/-- Into FAULTED: with the drain no request for the device is left, so its reference count is 0 (R66, R190). -/
theorem Tracked.quarantine (hl : s.Ledger []) (h : s.Tracked) (hs : (s.tracker d).state = .recovering)
    (ht : (s.tracker d).resetSettle ≠ none) (hc : (s.tracker d).cause = some .timeout)
    (h3 : (s.tracker d).timeouts = 3) : (s.quarantine d).Tracked := by
  have htd := h.trackers d
  have hpart : s.part = .operating := operating_of_not_resetting fun hp =>
    absurd (((hl.discard hp).2 d).2.symm.trans hc) nofun
  have hempty := (htd.resetSettle ht).2
  set faulted := s.setTracker d ((s.tracker d).settled .faulted) with hfaulted
  have hl₁ : faulted.Ledger [] := hl.setTracker_operating hpart ⟨rfl, fun _ => rfl⟩
  have hl₂ := hl₁.drain hpart d .A
  have hl₃ := hl₂.drain ((drain_part d .A).trans hpart) d .B
  have hkept : faulted.Kept ((faulted.drain d .A).drain d .B) := (kept_drain d .A).trans (kept_drain d .B)
  obtain ⟨n, hn, e⟩ := hkept.trackers d
  have hn : n = 0 := by
    have hzero := hl₃.refCount_zero (d := d) (fun p r hr => ?_) (fun r hr => ?_) ?_
    · rw [e] at hzero
      exact hzero
    · cases p <;> simp only [drain_queue] at hr <;> simp at hr <;> exact hr.2
    · rw [flight_eq (s := s) (hkept.part.trans rfl) (hkept.job.trans rfl)] at hr
      intro hd
      cases hj : s.job with
      | none =>
        rw [flight_of_none hj] at hr
        cases hr
      | some j =>
        obtain ⟨kind, sel⟩ := j
        have hfits := h.toSound.fits hj
        cases kind with
        | tracker k x =>
          rw [flight_of_tracker hj] at hr
          cases hr
        | request x m =>
          rw [flight_of_request hpart hj, List.mem_singleton] at hr
          subst hr
          have hk := Tracker.fits_settled (h.trackers r.device) hfits (hd ▸ hs) (hd ▸ ht) .faulted 0 hpart
          obtain ⟨_, hx | ⟨hx | ⟨hx, _⟩, _⟩⟩ := hk <;> cases hx
    · rw [e]
      simp only [hfaulted, tracker_setTracker_self]
      exact hempty
  subst hn
  have hzero : (s.setTracker d { (s.tracker d).settled .faulted with refCount := 0 }).Sound :=
    h.toSound.setTracker (htd.settled hs ht (.inr ⟨rfl, h3, rfl⟩))
      (fun _ _ _ hk => Tracker.fits_settled htd hk hs ht .faulted 0)
      fun hp => absurd hp (h.toSound.unpinned_of_operating hpart)
  have hkept' : (s.setTracker d { (s.tracker d).settled .faulted with refCount := 0 }).Kept
      ((faulted.drain d .A).drain d .B) := by
    refine ⟨hkept.power, hkept.resetPin, hkept.part, hkept.clearStep, hkept.profiles, hkept.job, fun x => ?_⟩
    by_cases hx : x = d
    · subst hx
      exact ⟨0, Nat.zero_le _, by rw [e]; simp [hfaulted]⟩
    · have := hkept.trackers x
      simpa [hfaulted, tracker_setTracker, hx] using this
  exact Sound.close ((hzero.kept hkept').kept (.of_eq rfl rfl rfl rfl rfl rfl rfl))

/-- The end of a recovery (R64, R66). -/
theorem Tracked.resetSettle (hl : s.Ledger []) (h : s.Tracked) (hs : (s.tracker d).state = .recovering)
    (ht : (s.tracker d).resetSettle ≠ none) :
    (if (s.tracker d).cause = some .timeout ∧ (s.tracker d).timeouts = 3 then s.quarantine d
      else (s.setTracker d ((s.tracker d).settled .idle)).reconsider).Tracked := by
  have htd := h.trackers d
  split
  · next hc => exact h.quarantine hl hs ht hc.1 hc.2
  · next hc =>
    have hne : (s.tracker d).timeouts ≠ 3 := fun e =>
      (htd.timeouts.2.1 e).elim (fun x => hc ⟨x.2, e⟩) fun x => absurd (hs.symm.trans x) nofun
    have hsettled := htd.settled (n := (s.tracker d).refCount) hs ht (.inl ⟨rfl, hne⟩)
    exact (h.toSound.setTracker (v := (s.tracker d).settled .idle) hsettled
      (fun _ _ _ hk => Tracker.fits_settled htd hk hs ht .idle (s.tracker d).refCount)
      fun hp => absurd ((h.pin hp.1 hp.2).2.2.2 d).2.2 ht).reconsider

/-! ## Every command -/

theorem Tracked.powered (h : s.Tracked) (hu : u.Tracked) (he : s.powered u = .next t) : t.Tracked := by
  obtain rfl | rfl := powered_next he
  · exact h
  · exact hu

theorem Tracked.next (hu : u.Tracked) (he : (.next u : Host.Outcome State Fault Refusal) = .next t) : t.Tracked := by
  cases he
  exact hu

/-- Every command keeps the laws of the trackers (R48, R53, R66, R72, R83, R89, R90, R100, R183). -/
theorem Tracked.exec (hl : s.Ledger []) (h : s.Tracked) (c : Instr) (he : exec c s = .next t) : t.Tracked := by
  cases c with
  | coldStart pin a b => exact Tracked.next (cold_tracked _ (by decide) ..) he
  | powerOff => exact Tracked.next (cold_tracked _ (by decide) ..) he
  | null | read | program | erase | windowWrite | windowRead | profileWrite | profileRead | swap | freeze | handover
  | statusRead | abort | warmReset => exact h.powered (h.handRequest hl ..) ((exec_handed rfl).symm.trans he)
  | coldStartEnd =>
    refine Tracked.next ?_ he
    split
    · next hp => exact h.coldEnd hl (hp ▸ nofun)
    · exact h
  | clearStep =>
    refine Tracked.next ?_ he
    split
    · next hc =>
      rw [clearMayBeTaken, Bool.and_eq_true, Bool.not_eq_true'] at hc
      exact h.clear hc.2
    · exact h
  | resetSequenceEnd =>
    refine Tracked.next ?_ he
    split
    · next hp => exact h.sequenceEnd hp
    · exact h
  | resetPinAssert =>
    refine Tracked.next ?_ he
    split
    · exact h
    · next hp => exact ⟨⟨h.trackers, h.job, fun hon => absurd (hp.symm.trans hon) nofun⟩, h.wants⟩
    · split
      · exact h
      · exact h.pinBegin
  | resetPinRelease =>
    refine Tracked.next ?_ he
    split
    · next hr =>
      split
      · exact h
      · next hp => exact h.coldEnd hl (hp ▸ nofun)
      · next hp => exact h.pinRelease hp hr
    · exact h
  | frameBegin p => exact h.powered (h.kept (kept_frameBegin p)) he
  | frameEnd p x => exact h.powered (h.frameEnd hl p x) he
  | inboundByte p b => exact h.powered (h.kept (kept_inboundByte p b)) he
  | busGrant => exact h.powered h.busGrant he
  | readJobComplete l => exact h.powered (h.readJobComplete l) he
  | startJobComplete => exact h.powered h.startJobComplete he
  | pollComplete b => exact h.powered (h.pollComplete b) he
  | suspendComplete => exact h.powered h.suspendComplete he
  | resumeComplete => exact h.powered h.resumeComplete he
  | resetJobComplete => exact h.powered h.resetJobComplete he
  | timeBaseTick => exact h.powered h.tick he
  | clkPeriod =>
    refine h.powered ?_ he
    split
    · exact h.tick
    · exact h.kept (.of_eq rfl rfl rfl rfl rfl rfl rfl)
  | pollTimerExpiry d =>
    refine h.powered ?_ he
    split
    · next ht => exact h.pollExpired ht
    · exact h
  | deadlineExpiry d =>
    refine h.powered ?_ he
    split
    · next hd =>
      exact h.timeOut (deadlineDue_stack hd) (deadlineDue_open hd) ⟨rfl, rfl, rfl, rfl, rfl, fun _ => le_rfl⟩
    · exact h
  | suspendSettleExpiry d =>
    refine h.powered ?_ he
    split
    · next hd => exact h.timeOut (settleDue_stack hd) (settleDue_open hd) (.refl _)
    · exact h
  | resetSettleExpiry d =>
    refine h.powered ?_ he
    split
    · next hs => exact h.resetSettle hl hs.1 (by rw [hs.2]; nofun)
    · exact h

end State

/-- The laws of the trackers are the ledger, the laws of each tracker, and those of the job and of the pin: that no
request for a FAULTED device waits follows from the ledger and its reference count of 0. -/
theorem trackerLaws_iff {s : State} : TrackerLaws s ↔ s.Ledger [] ∧ s.Tracked := by
  constructor
  · intro h
    refine ⟨ledgerLaw_iff.mp h.ledger, ⟨fun d => ?_, h.job, h.pin⟩, fun d => ?_⟩
    · have hw := h.wants d
      exact ⟨h.shapes d, hw.poll, hw.reset, hw.pollTimer, hw.suspendSettle, hw.resetSettle, hw.cause, h.offline d,
        fun rec hr => ⟨(h.suspendLimit d rec hr).1, fun hs => (h.suspendLimit d rec hr).2 (.inl hs)⟩, h.timeouts d,
        h.deadlines d, fun hf => (h.quarantine d hf).1⟩
    · have hw := h.wants d
      refine ⟨fun hs => ?_, hw.resume⟩
      obtain ⟨hrun, hlen⟩ := hw.suspend hs
      obtain ⟨rec, hrec⟩ := List.length_eq_one_iff.mp hlen
      exact ⟨hrun, rec, hrec, (h.suspendLimit d rec (by simp [hrec])).2 (.inr hs) (by simp [hrun])⟩
  · rintro ⟨hl, h⟩
    refine ⟨ledgerLaw_iff.mpr hl, fun d => (h.trackers d).shape, fun d => ?_, fun d => (h.trackers d).offline,
      fun d rec hr => ?_, fun d => (h.trackers d).timeouts, fun d => (h.trackers d).deadlines, fun d hf => ?_, h.job,
      h.pin⟩
    · have ht := h.trackers d
      refine ⟨ht.poll, fun hs => ?_, (h.wants d).resume, ht.reset, ht.pollTimer, ht.suspendSettle, ht.resetSettle,
        ht.cause⟩
      obtain ⟨hrun, rec, hrec, _⟩ := (h.wants d).suspend hs
      exact ⟨hrun, by rw [hrec]; rfl⟩
    · refine ⟨((h.trackers d).suspends rec hr).1, ?_⟩
      rintro (hs | hs) hne
      · exact ((h.trackers d).suspends rec hr).2 hs hne
      · obtain ⟨_, one, hone, hlt⟩ := (h.wants d).suspend hs
        rw [hone, List.mem_singleton] at hr
        exact hr ▸ hlt
    · have hzero := (h.trackers d).faulted hf
      exact ⟨hzero, fun p r hr => hl.not_owed hzero (State.mem_owed_of_queue hr)⟩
================================
What lines of the listing contain the word "hfaulted"? Copy them all.

TASK ANSWER =>
  set faulted := s.setTracker d ((s.tracker d).settled .faulted) with hfaulted
      simp only [hfaulted, tracker_setTracker_self]
      exact ⟨0, Nat.zero_le _, by rw [e]; simp [hfaulted]⟩
      simpa [hfaulted, tracker_setTracker, hx] using this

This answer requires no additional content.